-- ==== Sys2Proof/Machine/Pool.lean ====
section
/-! DEFINITION. The logical mesh, the ready pool and placement (R343, R364, R367, R368, R445). -/

namespace Sys2Proof.Machine

/-! ## The logical mesh (R343, R346) -/

def tileAt (x y : Nat) : Nat := 104 * (x / 8) + 13 * (x % 8) + y

/-- Physical rows of a logical column that are neither out of the mesh nor spare. -/
def meshRows (s : State) (x : Nat) : List Nat :=
  (List.range 13).filter fun y => bits (speedEntry s (tileAt x y)).toNat 7 6 = 0 && !(s.tile (tileAt x y)).gone

/-- The physical tile of a logical position. -/
def physAt (s : State) (x y : Nat) : Option Nat :=
  if x < 32 && y < 12 then ((meshRows s x)[y]?).map (tileAt x) else none

/-! ## What is taken (R343, R445) -/

/-- Whether an operator holds its sequencers. -/
def Operator.holds (o : Operator) : Bool :=
  match o.state with
  | .started | .ending _ | .reserved => true
  | .out | .held => false

def holdsSeqs (s : State) (op : Nat) : Bool := (mfind s.ops op).any (·.holds)

/-- Whether every write that an operator's seals have released has performed (R274, R256), and whether its flume commands
have, but for held ones (R328, R381). -/
def writesDone (s : State) (op : Nat) : Bool :=
  (s.threadsOf op).all fun e => (queued e.2).isEmpty && e.2.waiting.isEmpty
    && e.2.mq.all fun c => (drainsTo c).isNone
def effectsDone (s : State) (op : Nat) : Bool :=
  writesDone s op && s.flumes.all fun c => keyOp c.2.thread ≠ op || c.2.state = .held

/-- The sequencers of a tile that no operator holds. -/
def freeSeqs (s : State) (tile : Nat) : List (Fin 4) :=
  if (s.tile tile).retiring then []
  else (List.finRange 4).filter fun p =>
    !(s.threads.any fun e => e.2.tile = tile && e.2.pseq = p && holdsSeqs s e.2.op)

/-- Granules of a tile that the backings of started operators take (R445): a retired one whose sequencers wait for its
chain successor takes none. -/
def takenGranules (s : State) (tile : Nat) : List Nat :=
  (s.ops.filter fun o => o.2.holds && o.2.state ≠ .reserved).flatMap fun o =>
    (o.2.tiles.filter fun e => e.2 = tile).flatMap fun e =>
      ((s.opTile (opTileKey o.1 e.1)).regions).flatMap fun r =>
        (List.range r.2.size.toNat).flatMap fun i => [r.2.baseA.toNat + i, r.2.baseB.toNat + i]

/-- The lowest run of `n` granules not taken. -/
def findRun (taken : List Nat) (n : Nat) : Option Nat :=
  (List.range (Config.granules + 1 - n)).find? fun b => (List.range n).all fun i => !taken.contains (b + i)

/-- Granules for both backings of every region: number, size, tag, and the first granule of each backing. -/
def placeRegions : List (Nat × Nat × Tag) → List Nat → Option (List (Nat × Nat × Tag × Nat × Nat))
  | [], _ => some []
  | (n, size, tag) :: rs, taken =>
    match findRun taken size with
    | none => none
    | some a =>
      let taken := (List.range size).map (a + ·) ++ taken
      match findRun taken size with
      | none => none
      | some b => (placeRegions rs ((List.range size).map (b + ·) ++ taken)).map ((n, size, tag, a, b) :: ·)

/-! ## Rectangles -/

/-- What placement needs of a record or an operator: its shape, sequencers per tile, terraces and regions. -/
structure Shape where
  w : Nat
  h : Nat
  seqs : Nat
  terr : Nat
  regs : List (Nat × Nat × Tag)
  deriving DecidableEq, Repr

/-- The physical tiles of a rectangle, in logical order, where every position exists in an allowed terrace. -/
def rectTiles (s : State) (z : Shape) (r : Rect) : Option (List Nat) :=
  (List.range (z.w * z.h)).mapM fun l =>
    let x := r.x0 + l % z.w
    if bit z.terr (x / 8) then physAt s x (r.y0 + l / z.w) else none

def tileFits (s : State) (z : Shape) (tile : Nat) : Bool :=
  z.seqs ≤ (freeSeqs s tile).length && (placeRegions z.regs (takenGranules s tile)).isSome

def fitsAt (s : State) (z : Shape) (r : Rect) : Bool :=
  match rectTiles s z r with
  | some ts => ts.all (tileFits s z)
  | none => false

def allRects : List Rect := (List.range 384).map fun i => ⟨i % 32, i / 32⟩
def canPlace (s : State) (z : Shape) : Bool := allRects.any (fitsAt s z)

/-- Whether some rectangle of the allowed terraces could hold a shape, were every sequencer free (R340). -/
def shapeExists (s : State) (z : Shape) : Bool := allRects.any fun r => (rectTiles s z r).isSome

/-! ## The ready pool (R343, R367, R368) -/

def recKey (slot : Nat) (index : W32) : Nat := slot * 2 ^ 32 + index.toNat
def Rec.key (r : Rec) : Nat := recKey r.slot r.index
def Rec.word (r : Rec) (i : Nat) : Nat := (r.words.getD i 0).toNat

def Rec.width (r : Rec) : Nat := bits (r.word 3) 7 0
def Rec.height (r : Rec) : Nat := bits (r.word 3) 15 8
def Rec.seqs (r : Rec) : Nat := bits (r.word 3) 17 16 + 1
def Rec.objNo (r : Rec) : Nat := bits (r.word 0) 31 16
def Rec.kind (r : Rec) : Nat := bits (r.word 0) 63 60
def Rec.barrier (r : Rec) : Bool := bit (r.word 0) 59
def Rec.chain (r : Rec) : Bool := bit (r.word 0) 58
def Rec.vtag (r : Rec) : Nat := bits (r.word 0) 47 32
/-- The record's priority, at most the queue's (R337). -/
def Rec.prio (r : Rec) : Nat := min (bits (r.word 0) 56 52) r.maxpri

/-- The effective priority of a ready record now (R343). -/
def Rec.effPrio (s : State) (r : Rec) : Nat := min r.maxpri (r.prio + (s.time.toNat - r.readyAt) / Config.ageTicks)

def objRegions (s : State) (pasid number : Nat) : List (Nat × Nat × Tag) :=
  ((mfind s.objs (objKey pasid number)).map (·.regions)).getD []
def Rec.shape (s : State) (r : Rec) : Shape := ⟨r.width, r.height, r.seqs, r.terr, objRegions s r.pasid r.objNo⟩
def Operator.shape (s : State) (o : Operator) : Shape := ⟨o.width, o.height, o.seqs, o.terr, objRegions s o.pasid o.obj⟩

/-- Tiles the started operators of a context hold (R367). -/
def ctxTiles (s : State) (ctx : Nat) : Nat :=
  s.ops.foldl (fun n o => if o.2.ctx = ctx && o.2.pond.isNone then n + o.2.width * o.2.height else n) 0
def tmaxOk (s : State) (r : Rec) : Bool := ctxTiles s r.ctx + r.width * r.height ≤ ctxField s r.ctx 472 464

def Rec.isStarted (r : Rec) : Bool :=
  match r.state with
  | .started _ => true
  | _ => false
def Rec.isEnded (r : Rec) : Bool :=
  match r.state with
  | .ended _ => true
  | _ => false

/-- Whether a record has reached an end state (R341), its completion record written or not. -/
def Rec.isOver (r : Rec) : Bool :=
  match r.state with
  | .ended _ | .ending _ => true
  | _ => false

/-- Records of a queue before one. -/
def earlier (s : State) (r : Rec) : List Rec :=
  (s.recs.map (·.2)).filter fun e => e.slot = r.slot && 0 < (r.index - e.index).toNat && (r.index - e.index).toNat < 2 ^ 31

/-- Whether the pond run of a record's index still runs, so that the record is held (R360). -/
def pondHolds (s : State) (r : Rec) : Bool := s.ponds.any fun p => p.2.held && p.2.slot = r.slot && p.2.index = r.index

/-- The operator whose sequencers wait for a chain successor (R342). -/
def reservedFor (s : State) (r : Rec) : Option (Nat × Operator) :=
  if r.chained then s.ops.find? fun o => o.2.state = .reserved && o.2.slot = r.slot && o.2.index = r.index - 1 else none

/-- What the front end holds of a queue. -/
def State.queue (s : State) (slot : Nat) : Queue := mget {} s.queues slot

/-- Whether a record's operator was rolled back after a later record of its queue had started (R328): of a context that
drains it runs to completion, since only the last started may be abandoned (R381). -/
def mustComplete (s : State) (r : Rec) : Bool :=
  r.state = .ready && (s.queue r.slot).started.any fun i => i ≠ r.index && (i - r.index).toNat < 2 ^ 31

/-- A ready record that the pool may start: not one that starts on its predecessor's sequencers, nor a held one. -/
def poolRec (s : State) (r : Rec) : Bool :=
  r.state = .ready && (reservedFor s r).isNone && !pondHolds s r
    && (ctxField s r.ctx 367 364 = 1 || (ctxField s r.ctx 367 364 = 2 && mustComplete s r))

/-- An entry of the ready pool: a ready record, or a switched-out operator. -/
structure Item where
  isOp : Bool
  key : Nat
  prio : Nat
  age : Nat
  shape : Shape
  deriving DecidableEq, Repr

/-- What names an entry: records and operators have keys of their own. -/
def Item.id (a : Item) : Nat := 2 * a.key + if a.isOp then 1 else 0

/-- Whether one entry comes before another (R343); of two equal in priority and age, which the spec does not order, the
one with the lower key (DESIGN CHOICE, log entry 72). -/
def Item.before (a b : Item) : Bool :=
  b.prio < a.prio || (a.prio = b.prio && (a.age < b.age || (a.age = b.age && a.key < b.key)))

def insertItem (a : Item) : List Item → List Item
  | [] => [a]
  | b :: bs => if a.before b then a :: b :: bs else b :: insertItem a bs

/-- The ready pool, its head first. -/
def poolItems (s : State) : List Item :=
  let rs := (s.recs.filter fun e => poolRec s e.2).map fun e =>
    (⟨false, e.1, e.2.effPrio s, e.2.readyAt, e.2.shape s⟩ : Item)
  let os := (s.ops.filter fun e => e.2.state = .out && !e.2.abandoned).map fun e =>
    (⟨true, e.1, e.2.prio, e.2.readyAt, e.2.shape s⟩ : Item)
  (rs ++ os).foldl (fun l a => insertItem a l) []

/-- Whether every backing of an object's regions finds granules on each of some tiles (R445). -/
def granulesFor (s : State) (regs : List (Nat × Nat × Tag)) (tiles : List Nat) : Bool :=
  tiles.all fun t => (placeRegions regs (takenGranules s t)).isSome

/-- The physical sequencers of a switched-out operator are free again. -/
def ownSeqsFree (s : State) (op : Nat) : Bool :=
  (s.threadsOf op).all fun e => (freeSeqs s e.2.tile).contains e.2.pseq

/-- Its own tiles hold granules for its regions. -/
def ownGranules (s : State) (op : Nat) : Bool :=
  (mfind s.ops op).any fun o => granulesFor s (o.shape s).regs (o.tiles.map (·.2))

/-- Whether an entry is held back only by its context's Tmax, or by an earlier record of its queue (R345, R367). -/
def itemWaits (s : State) (a : Item) : Bool :=
  !a.isOp && match mfind s.recs a.key with
    | some r => !tmaxOk s r || (earlier s r).any fun e => !e.isStarted && !e.isOver
    | none => true

/-- Whether an entry can be placed now: a switched-out operator, once its own sequencers are free and no command of its that
cannot be interrupted runs on (R248), there or, where its own tiles lack granules, on another rectangle of its shape (R368,
R445). -/
def placeable (s : State) (a : Item) : Bool :=
  !itemWaits s a &&
    if a.isOp then ownSeqsFree s a.key && ((s.threadsOf a.key).all fun e => !midCommand e.2)
      && (ownGranules s a.key || canPlace s a.shape)
    else canPlace s a.shape

/-- The entry that has been passed over at the head for 1 ms: nothing below it starts until it has been placed (R343). -/
def headBlocks (s : State) : Option Nat :=
  match s.headSince with
  | some (k, t) => if Config.headTicks ≤ s.time.toNat - t then some k else none
  | none => none

/-- The entries that the pool may start, in its order: those of the pool, down to one that blocks the rest. -/
def poolOpen (s : State) : List Item :=
  let live := (poolItems s).filter fun a => !itemWaits s a
  match live.find? fun a => headBlocks s = some a.id with
  | some b => live.takeWhile (fun a => a.id ≠ b.id) ++ [b]
  | none => live

/-- The entry the pool starts next: the first that can be placed. -/
def nextItem (s : State) : Option Item := (poolOpen s).find? (placeable s)

/-- The first rectangle a shape fits. -/
def firstFit (s : State) (z : Shape) : Rect := (allRects.find? (fitsAt s z)).getD ⟨0, 0⟩

/-- The machine were the pond runs off their tiles. -/
def withoutRuns (s : State) : State :=
  { s with ops := s.ops.map fun o => if o.2.pond.isSome then (o.1, { o.2 with state := .out }) else o }

/-- The tiles an entry would take in a machine. -/
def itemTiles (s : State) (a : Item) : List Nat :=
  if a.isOp && ownGranules s a.key then ((mfind s.ops a.key).map fun o => o.tiles.map (·.2)).getD []
  else (rectTiles s a.shape (firstFit s a.shape)).getD []

/-- Whether a run holds a tile of those given. -/
def runOn (s : State) (ts : List Nat) (p : Pond) : Bool :=
  (mfind s.ops p.op).any fun o => o.tiles.any fun e => ts.contains e.2

/-- Whether a ready chain successor needs granules that a run's backings hold on its reserved tiles (R342, R358). -/
def successorNeeds (s : State) (p : Pond) : Bool :=
  s.recs.any fun e => e.2.state = .ready && match reservedFor s e.2 with
    | some (_, o) =>
      let ts := o.tiles.map (·.2)
      let regs := objRegions s e.2.pasid e.2.objNo
      !granulesFor s regs ts && granulesFor (withoutRuns s) regs ts && runOn s ts p
    | none => false

/-- Whether an entry of the pool needs a tile of a run to be placed, or a chain successor its granules (R358). -/
def runNeeded (s : State) (p : Pond) : Bool :=
  successorNeeds s p ||
    (poolOpen s).any fun a => !placeable s a && placeable (withoutRuns s) a && runOn s (itemTiles (withoutRuns s) a) p

/-- Whether an entry of the pool, of at least priority `prio`, could be placed on a tile were the operator `op` off it
(R313). -/
def poolWants (s : State) (op tile prio : Nat) : Bool :=
  let s' := { s with ops := s.ops.map fun o => if o.1 = op then (o.1, { o.2 with state := .out }) else o }
  (poolItems s).any fun a => prio ≤ a.prio && !itemWaits s a && allRects.any fun r =>
    fitsAt s' a.shape r && ((rectTiles s' a.shape r).any fun ts => ts.contains tile)

end Sys2Proof.Machine
end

···

Please, starting with the first line of the material above, write out each line exactly and finish on the line that includes "def meshRows (s".

◆ The answer
-- ==== Sys2Proof/Machine/Pool.lean ====
section
/-! DEFINITION. The logical mesh, the ready pool and placement (R343, R364, R367, R368, R445). -/

namespace Sys2Proof.Machine

/-! ## The logical mesh (R343, R346) -/

def tileAt (x y : Nat) : Nat := 104 * (x / 8) + 13 * (x % 8) + y

/-- Physical rows of a logical column that are neither out of the mesh nor spare. -/
def meshRows (s : State) (x : Nat) : List Nat :=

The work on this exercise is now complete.